My exercise has been a bit inconsistent lately but for some reason I am fairly confident I can get that back on track. Yesterday afternoon I did an hour of Just Dance 4 and my husband joined me after a while. It was kind of funny in that it started off with me getting much higher scores (on dances that neither of us had done before) but as he warmed up and I got tired things changed. His score got closer, then on one dance he just beat me by a nose, then the next one by more, then finally by a lot. He has much better stamina than me, and my ability to follow new choreography goes sharply downhill when I run out of energy.
Anyway, I am not at all confident about my management of food. I was thinking today about when to start tightening control. Not right now, obviously. It is Jasmine's birthday tomorrow and so she got to choose the menu and activities for the day; French toast for breakfast, lunch at the food court and treats at a movie, lasagne for dinner with Vienetta ice cream for dessert. Her wish is my command. Then I can't start a diet straight after that because her party is on Saturday, with family staying for the weekend. I'll start after the weekend. In fact, the kids finally go back to school next Tuesday, so that would be a perfect day to stop eating junk and get into a routine.
Except that we have our regular D&D game and supper on Tuesdays.
If you let yourself think like that, there is always a great reason to delay taking control of your life.

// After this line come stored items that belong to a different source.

/-- R190 to R213, R256 to R274, R279 to R282, R299 to R310, R323, R337 to R359, R375: each event of a slice, the pager, a transfer and the fabric completes:
localGather, localScatterAdd, chunkDelivered, chunkFault, transferStop, transferStall, rowRequest, gatherRow, scatterAddRow, sketchHalve,
sliceRequest, victimPieceStore, victimPieceRecall, pagerMap, pagerFail, pagerRevive, pagerReclaim, pagerDiscard, pagerTimeout,
parkedDelivery, migrationBegin, migrationEnd, shootdown, shootdownTimeout, taskMigrate, hostCompletion, hostCompletionTimeout,
hostLinkDown, fabricRequest, retryResend, linkRetrain, flitUncorrectable, linkDown, detourSet, sendHeader, sendAnswer, sendResend, rnrTimeout,
pullRead, payloadArrival, landingComplete, enqRequest, enqAnswer, triggerArrival.
Where the spec leaves it open, the model's choices are those of log 11, 25, 33, 35, 40 and 41. -/
def Obligations.MemoryAndFabricEventsComplete : Prop :=
  (∀ (s : State) core slot m, Performs s (.localGather core slot m) → exec .localGather s =
    .next (s.atRowOwner 10 core slot m (.localGather core slot m) (State.gatherStep core slot m (State.post (.localGather core slot m))))) ∧
  (∀ (s : State) core slot m, Performs s (.localScatterAdd core slot m) → exec .localScatterAdd s =
    .next (s.atRowOwner 11 core slot m (.localScatterAdd core slot m)
      (State.scatterStep core slot m (State.post (.localScatterAdd core slot m))))) ∧
  (∀ (s : State) core slot k, Performs s (.chunkDelivered core slot k) → s.chunkReady core slot k = true →
    ((s.slotT core slot).isCopy = true → exec .chunkDelivered s = .next (s.copyChunk core slot k)) ∧
    ((s.slotT core slot).isCopy = false → exec .chunkDelivered s = .next (s.credit core slot k))) ∧
  (∀ (s : State) core slot k c v, Performs s (.chunkFault core slot k c v) → (s.slotT core slot).state = .active → ∃ u : State,
    exec .chunkFault s = .next ((u.poisonBar core slot).tryEnd core slot) ∧ (u.slotT core slot).fault ≠ none) ∧
  (∀ (s : State) core slot, Performs s (.transferStop core slot) → s.stopsTransfers core = true → (s.slotT core slot).state = .active →
    (s.slotT core slot).sent = [] → (s.slotT core slot).fault = none → (s.slotT core slot).begun = [] → s.slotHalf core slot = false →
    (s.slotT core slot).kind ≠ .send →
    exec .transferStop s = .next ((s.dropSlotEvents core slot).modSlot core slot fun t =>
      { t with state := .saved, issued := t.landedPieces, heard := t.landedPieces, writes := [] })) ∧
  (∀ (s : State) core slot, Performs s (.transferStall core slot) → (s.slotT core slot).state = .active → exec .transferStall s =
    .next (s.escalateAt ((s.slotT core slot).issuer core) .transferStall (transferId slot (s.slotT core slot).gen) 0#32)) ∧
  (∀ (s : State) core slot id, Performs s (.rowRequest core slot id) → s.nextRow core slot = some id → ∃ (u : State) (e : Event),
    u = (s.readIndex core slot (rowOf id)).modSlot core slot (fun t => { t with issued := t.issued ++ [id] }) ∧
    (exec .rowRequest s = .next (u.post e) ∨ ∃ owner, exec .rowRequest s = .next (u.send (u.coreAt core).group core owner e)) ∧
    (e = .localGather core slot id ∨ e = .gatherRow core slot id ∨ e = .localScatterAdd core slot id ∨ e = .scatterAddRow core slot id)) ∧
  (∀ (s : State) core slot m, Performs s (.gatherRow core slot m) →
    exec .gatherRow s = .next (s.gatherStep core slot m (State.post (.gatherRow core slot m)))) ∧
  (∀ (s : State) core slot m, Performs s (.scatterAddRow core slot m) →
    exec .scatterAddRow s = .next (s.scatterStep core slot m (State.post (.scatterAddRow core slot m)))) ∧
  (∀ (s : State) k, Performs s (.sketchHalve k) → 2 ^ 20 ≤ (s.sliceAt k).class2 → exec .sketchHalve s =
    .next { s with slices := s.slices.put k { s.sliceAt k with
      sketch := (s.sliceAt k).sketch.map fun e => (e.1, e.2 / 2), class2 := (s.sliceAt k).class2 - 2 ^ 20 } }) ∧
  (∀ (s : State) a, Performs s (.sliceRequest a) → exec .sliceRequest s = .next (s.slice a)) ∧
  (∀ (s : State) k p ctx i bs v, Performs s (.victimPieceStore k p ctx i bs) →
    (s.victims.find? fun v => v.ctx == ctx && v.places.contains (k, p)) = some v → (s.coreAt k).power = .holding →
    ∃ t, exec .victimPieceStore s = .next t ∧ (t.coreAt k).lm = (s.coreAt k).lm.setBytes (512 * p) bs) ∧
  (∀ (s : State) k p v, Performs s (.victimPieceRecall k p) → (s.victims.find? fun v => v.recalling && v.places.contains (k, p) &&
      !v.recalled.contains (v.places.idxOf (k, p))) = some v → v.stored < v.places.length →
    exec .victimPieceRecall s = .next (s.post (.victimPieceRecall k p))) ∧
  (∀ (s : State) k p v l, Performs s (.victimPieceRecall k p) → (s.victims.find? fun v => v.recalling && v.places.contains (k, p) &&
      !v.recalled.contains (v.places.idxOf (k, p))) = some v → v.places.length ≤ v.stored → s.walk v.ctx v.va = .leaf l →
    ∃ t, exec .victimPieceRecall s = .next t ∧ (v.recalled.length + 1 ≠ v.places.length → ∃ u : State, t = u.powerDown k)) ∧
  (∀ (s : State) ctx va pa, Performs s (.pagerMap ctx va pa) → exec .pagerMap s = .next (s.atPage ctx va [5] fun l s =>
    (s.giveFrame ctx l pa).elim s fun s => (s.unask ctx l).replay)) ∧
  (∀ (s : State) ctx va, Performs s (.pagerFail ctx va) → (∀ l, s.walk ctx va = .leaf l → s.parksAt ctx l = false) → exec .pagerFail s =
    .next (s.atPage ctx va [1, 5] fun l s => s.failPage ctx l (if l.state = 1 then .discardWrite else .pageFault))) ∧
  (∀ (s : State) ctx va, Performs s (.pagerRevive ctx va) → exec .pagerRevive s = .next (s.atPage ctx va [1] fun l s =>
    if s.writeParked ctx l then (((s.zeroFrame l.frame l.size).setPageState l 0).unask ctx l).replay else s)) ∧
  (∀ (s : State) ctx va, Performs s (.pagerReclaim ctx va none) → exec .pagerReclaim s = .next (s.atPage ctx va [1] fun l s =>
    if s.writeParked ctx l then s else (s.setPageState l 5).freeRange ctx l.frame l.size)) ∧
  (∀ (s : State) ctx va, Performs s (.pagerDiscard ctx va) → exec .pagerDiscard s = .next (s.atPage ctx va [0] fun l s =>
    if l.kind = 0 ∧ l.p = false then s.discardPage ctx l else s)) ∧
  (∀ (s : State) ctx va l, Performs s (.pagerTimeout ctx va) → s.walk ctx va = .leaf l → s.parksAt ctx l = false →
    exec .pagerTimeout s = .next ((s.report .pagerTimeout (BitVec.ofNat 32 va) ctx 0 0).atPage ctx va [1, 5] fun l s =>
      s.failPage ctx l .pageFault)) ∧
  (∀ (s : State) id p, Performs s (.parkedDelivery id) → s.parks.find id = some p → (s.coreAt p.core).group = p.group →
    (s.coreAt p.core).power = .bound → exec .parkedDelivery s =
    .next (State.post (.continuationDelivery ⟨p.core, p.group, p.record, p.fail, p.origin, p.traps, p.faults⟩)
      { s with parks := s.parks.del id })) ∧
  (∀ (s : State) ctx va, Performs s (.migrationBegin ctx va) → exec .migrationBegin s = .next (s.atPage ctx va [0, 4] fun l s =>
    if s.rangeBusy ctx l.base l.size then s.post (.migrationBegin ctx va) else (s.setPageState l 3).dropPage ctx l true)) ∧
  (∀ (s : State) ctx va raw l, Performs s (.migrationEnd ctx va raw) →
    let l' : Leaf := { l with raw := raw.toNat }
    s.walk ctx va = .leaf l → l.state = 3 → l'.wellFormed (s.feature 9) = true → s.populated l'.kind l'.frame (l'.frame + l'.size) = true → l'.state = 0 →
    l'.run = l.run → raw.getLsbD 0 = true → exec .migrationEnd s =
      .next ((((s.movePage ctx l l').writeLeaf l raw.toNat).noteMoved l l').unask ctx l).replay) ∧
  (∀ (s : State) ctx lo hi, Performs s (.shootdown ctx lo hi) →
    (s.rangeBusy ctx lo (hi + 1 - lo) = true → exec .shootdown s = .next (s.post (.shootdown ctx lo hi))) ∧
    (s.rangeBusy ctx lo (hi + 1 - lo) = false → ∃ t, exec .shootdown s = .next t ∧
      ∀ e ∈ t.slices, (∀ p ∈ e.2.pins, p.ctx = ctx → (128 * p.line + 128 ≤ lo ∨ hi < 128 * p.line)) ∧ ∀ p ∈ e.2.ptrs, p.1 ≠ ctx)) ∧
  (∀ (s : State) ctx va, Performs s (.shootdownTimeout ctx va) →
    exec .shootdownTimeout s = .next (s.report .shootdownTimeout (BitVec.ofNat 32 va) ctx 0 0)) ∧
  (∀ (s : State) k x p, Performs s (.taskMigrate k x p) → (s.taskAt ⟨k, x⟩).follow = some p → (s.taskAt ⟨k, x⟩).run = .running →
    x ≠ .handler → s.mayMigrate ⟨k, x⟩ p = true → (s.taskAt ⟨k, x⟩).ocnt.loads = 0 → (s.taskAt ⟨k, x⟩).ocnt.stores = 0 →
    (s.taskAt ⟨k, x⟩).ocnt.msgs = 0 → (s.taskAt ⟨k, x⟩).ocnt.cmds = 0 → (∀ tk ∈ (s.taskAt ⟨k, x⟩).tokens, tk.f = none) →
    (s.taskAt ⟨k, x⟩).faultIn carriedRegs [] = none → (s.taskAt ⟨k, x⟩).waitsFor carriedRegs [] = false →
    ∃ t, exec .taskMigrate s = .next t ∧ (t.taskAt ⟨k, x⟩).run = .free ∧ (t.taskAt ⟨k, x⟩).follow = none) ∧
  (∀ (s : State) id good data w, Performs s (.hostCompletion id good data) → s.away.find id = some w → w.home = none →
    exec .hostCompletion s =
      .next (if good = true then s.awayDone id (hostLanes w.acc data) else s.awayFail id .hostAbort none)) ∧
  (∀ (s : State) id w, Performs s (.hostCompletionTimeout id) → s.away.find id = some w → w.home = none →
    exec .hostCompletionTimeout s = .next (s.awayFail id .remoteUnreachable none)) ∧
  (∀ (s : State), (∀ e ∈ s.away, e.2.home ≠ none) → ∃ t, exec .hostLinkDown s = .next t ∧ t.hostUp = false ∧ t.cores = s.cores) ∧
  (∀ (s : State) h, Performs s (.fabricRequest (.header h)) → exec .fabricRequest s = .next (s.post (.sendHeader h))) ∧
  (∀ (s : State) part id age a, Performs s (.fabricRequest (.access part id age a)) → ((a.elems.map (·.2)).head?.bind s.movedTo) = none →
    exec .fabricRequest s = .next (s.serveAccess part id a (.access part id age a))) ∧
  (∀ (s : State) part id age a p, Performs s (.retryResend (.access part id age a)) → s.homeOf id = some p →
    exec .retryResend s = .next (s.toPart p (.access part id age a))) ∧
  (∀ (s : State) p, Performs s (.linkRetrain p) → exec .linkRetrain s =
    .next ({ s with records := { s.records with retrains := s.records.retrains.tally p } }.count .linkRetrain)) ∧
  (∀ (s : State) p, Performs s (.flitUncorrectable p) → exec .flitUncorrectable s =
    .next ({ s with records := { s.records with flits := s.records.flits.tally p } }.count .flitUncorrectable)) ∧
  (∀ (s : State) port, Performs s (.linkDown port) → port ∉ s.portsDown → s.away = [] → s.lands = [] → s.flight = [] → s.forwards = [] →
    ∃ t, exec .linkDown s = .next t ∧ t.portsDown = s.portsDown ++ [port]) ∧
  (∀ (s : State) p, (Performs s (.detourSet p true) → s.outstandingTo p = false →
      exec .detourSet s = .next { s with detours := s.detours.filter (· != p) ++ [p] }) ∧
    (Performs s (.detourSet p false) → s.outstandingTo p = false →
      exec .detourSet s = .next { s with detours := s.detours.filter (· != p) })) ∧
  (∀ (s : State) h e r, Performs s (.sendHeader h) → s.refuses h = false → (s.claspAt h.dctx).matching h = some (e, r) →
    exec .sendHeader s = .next (((s.modClasp h.dctx fun c => { c with list := c.list.put e { r with posted := false } }).beginLanding
      h.dctx e r h false).answerHeader h (if h.eager.isSome then .landing else .admitted))) ∧
  (∀ (s : State) core n slot resend a, Performs s (.sendAnswer core n resend a) → s.sendHome core n = .here slot →
    (s.slotT core slot).phase = (if resend = true then .resending else .asking) →
    exec .sendAnswer s = .next (s.sendAnswered core slot resend a)) ∧
  (∀ (s : State) core slot h, Performs s (.sendResend core slot) → s.canResend core slot = true → (s.slotT core slot).header = some h →
    s.headerFault h = none →
    exec .sendResend s = .next ((s.modSlot core slot fun t => { t with phase := .resending }).postHeader { h with resend := true })) ∧
  (∀ (s : State) core slot, Performs s (.rnrTimeout core slot) → s.canResend core slot = true → exec .rnrTimeout s =
    .next (s.failSend core slot .rnrTimeout (((s.slotT core slot).header.map Header.dpart).getD 0))) ∧
  (∀ (s : State) part core n landing k bytes slot vs u, Performs s (.pullRead part core n landing k bytes) → s.sendHome core n = .here slot →
    (s.slotT core slot).state ≠ .saved → s.readPayload (.pull part core slot k) core (s.slotT core slot) (512 * k)
      (Min.min bytes ((s.slotT core slot).sendLen - 512 * k)) = (.vals vs, u) →
    exec .pullRead s = .next ((u.dropFetches (.pull part core slot k)).answerPull part landing k (some vs.flatten))) ∧
  (∀ (s : State) id k bs l ws o u, Performs s (.payloadArrival id k bs) → s.lands.find id = some l → l.fault = none → l.stopped = false →
    s.landHeld l = false → l.writes k bs = some ws →
    s.engineWrite (.landing id k) l.ctx ((l.recv.map.map mapReuse).getD 0) ws = (.done o, u) → l.noPlace = false → l.recv.bar = false →
    exec .payloadArrival s =
      .next ((((u.dropFetches (.landing id k)).modLand id fun l => { l with done := l.done ++ [k] }).pullMore id).tryLanded id)) ∧
  (∀ (s : State) id l, Performs s (.landingComplete id) → s.lands.find id = some l → s.landHeld l = false → l.told = true →
    s.endsAfter l = false → s.tagWaits l = false → (s.claspAt l.ctx).rq.length < 8192 → ∃ u : State, u = s.pushRq l.ctx l.record ∧
      exec .landingComplete s = .next { u with lands := u.lands.del id }) ∧
  (∀ (s : State) m u, Performs s (.enqRequest m) → (m.local_ = true ∨ (s.queueAt m.queue).admits m.spart m.sctx = true) →
    (s.queueAt m.queue).state ≠ .disabled → (s.queueAt m.queue).prod = true → (s.queueAt m.queue).full = false →
    s.storeImage (.enq m.spart m.src.core m.src.ctx) m.queue m.img = (.done [], u) →
    exec .enqRequest s = .next (u.answerEnq m ((s.queueAt m.queue).wi <<< 16))) ∧
  (∀ (s : State) i d v, Performs s (.enqAnswer i d v true) → (s.taskAt i).run = .stalled .answer →
    exec .enqAnswer s = .next ((s.setXAt i d v).retireAt i 4#32)) ∧
  (∀ (s : State) e ctx, Performs s (.triggerArrival e ctx false) → s.triggerOwner e = some ctx →
    exec .triggerArrival s = .next ((s.modTrigger e fun t => { t with count := satInc t.count }).testTrigger e))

Valentine's Day in a fortnight, must eat chocolate! Then my sister-in-law's baby shower. Easter -- more compulsory chocolate! The Canberra Show. My cousin's wedding. Husband's birthday. There is something every couple of weeks, with regular Tuesday binges to fill in the gaps.
A friend (one of the D&D guys, who is quite fit and not overweight but who does binge in a major way on chocolate at Tuesday supper) is currently doing a low-carb diet in solidarity with his wife. I am not against low-carb diets per se, but their take on it seems quite odd to me. They are having very little fruit and vegetable, from what I can make out, and I think that is very unhealthy -- but I might be wrong about the vegetable, they might just have restricted choices. But more oddly, they have one "free" day a week when they eat as many carbs as they want. From all that I have read (and experienced) of low-carb, the first week or so is the worst as you fight through the withdrawal and cravings. So they are in a continual cycle of cravings, loading up on carbs just when they are nearly through the worst. I put this to my friend and he just said that it's just a short-term weight loss strategy, not a lifestyle change, and he is not trying to wean himself off carbs. This didn't seem to me to address the issue, but I let it go. That family has such different ideas about so many things, compared to my family, that I rarely understand their reasoning behind choices. If they are happy doing their diet, who am I to argue against it?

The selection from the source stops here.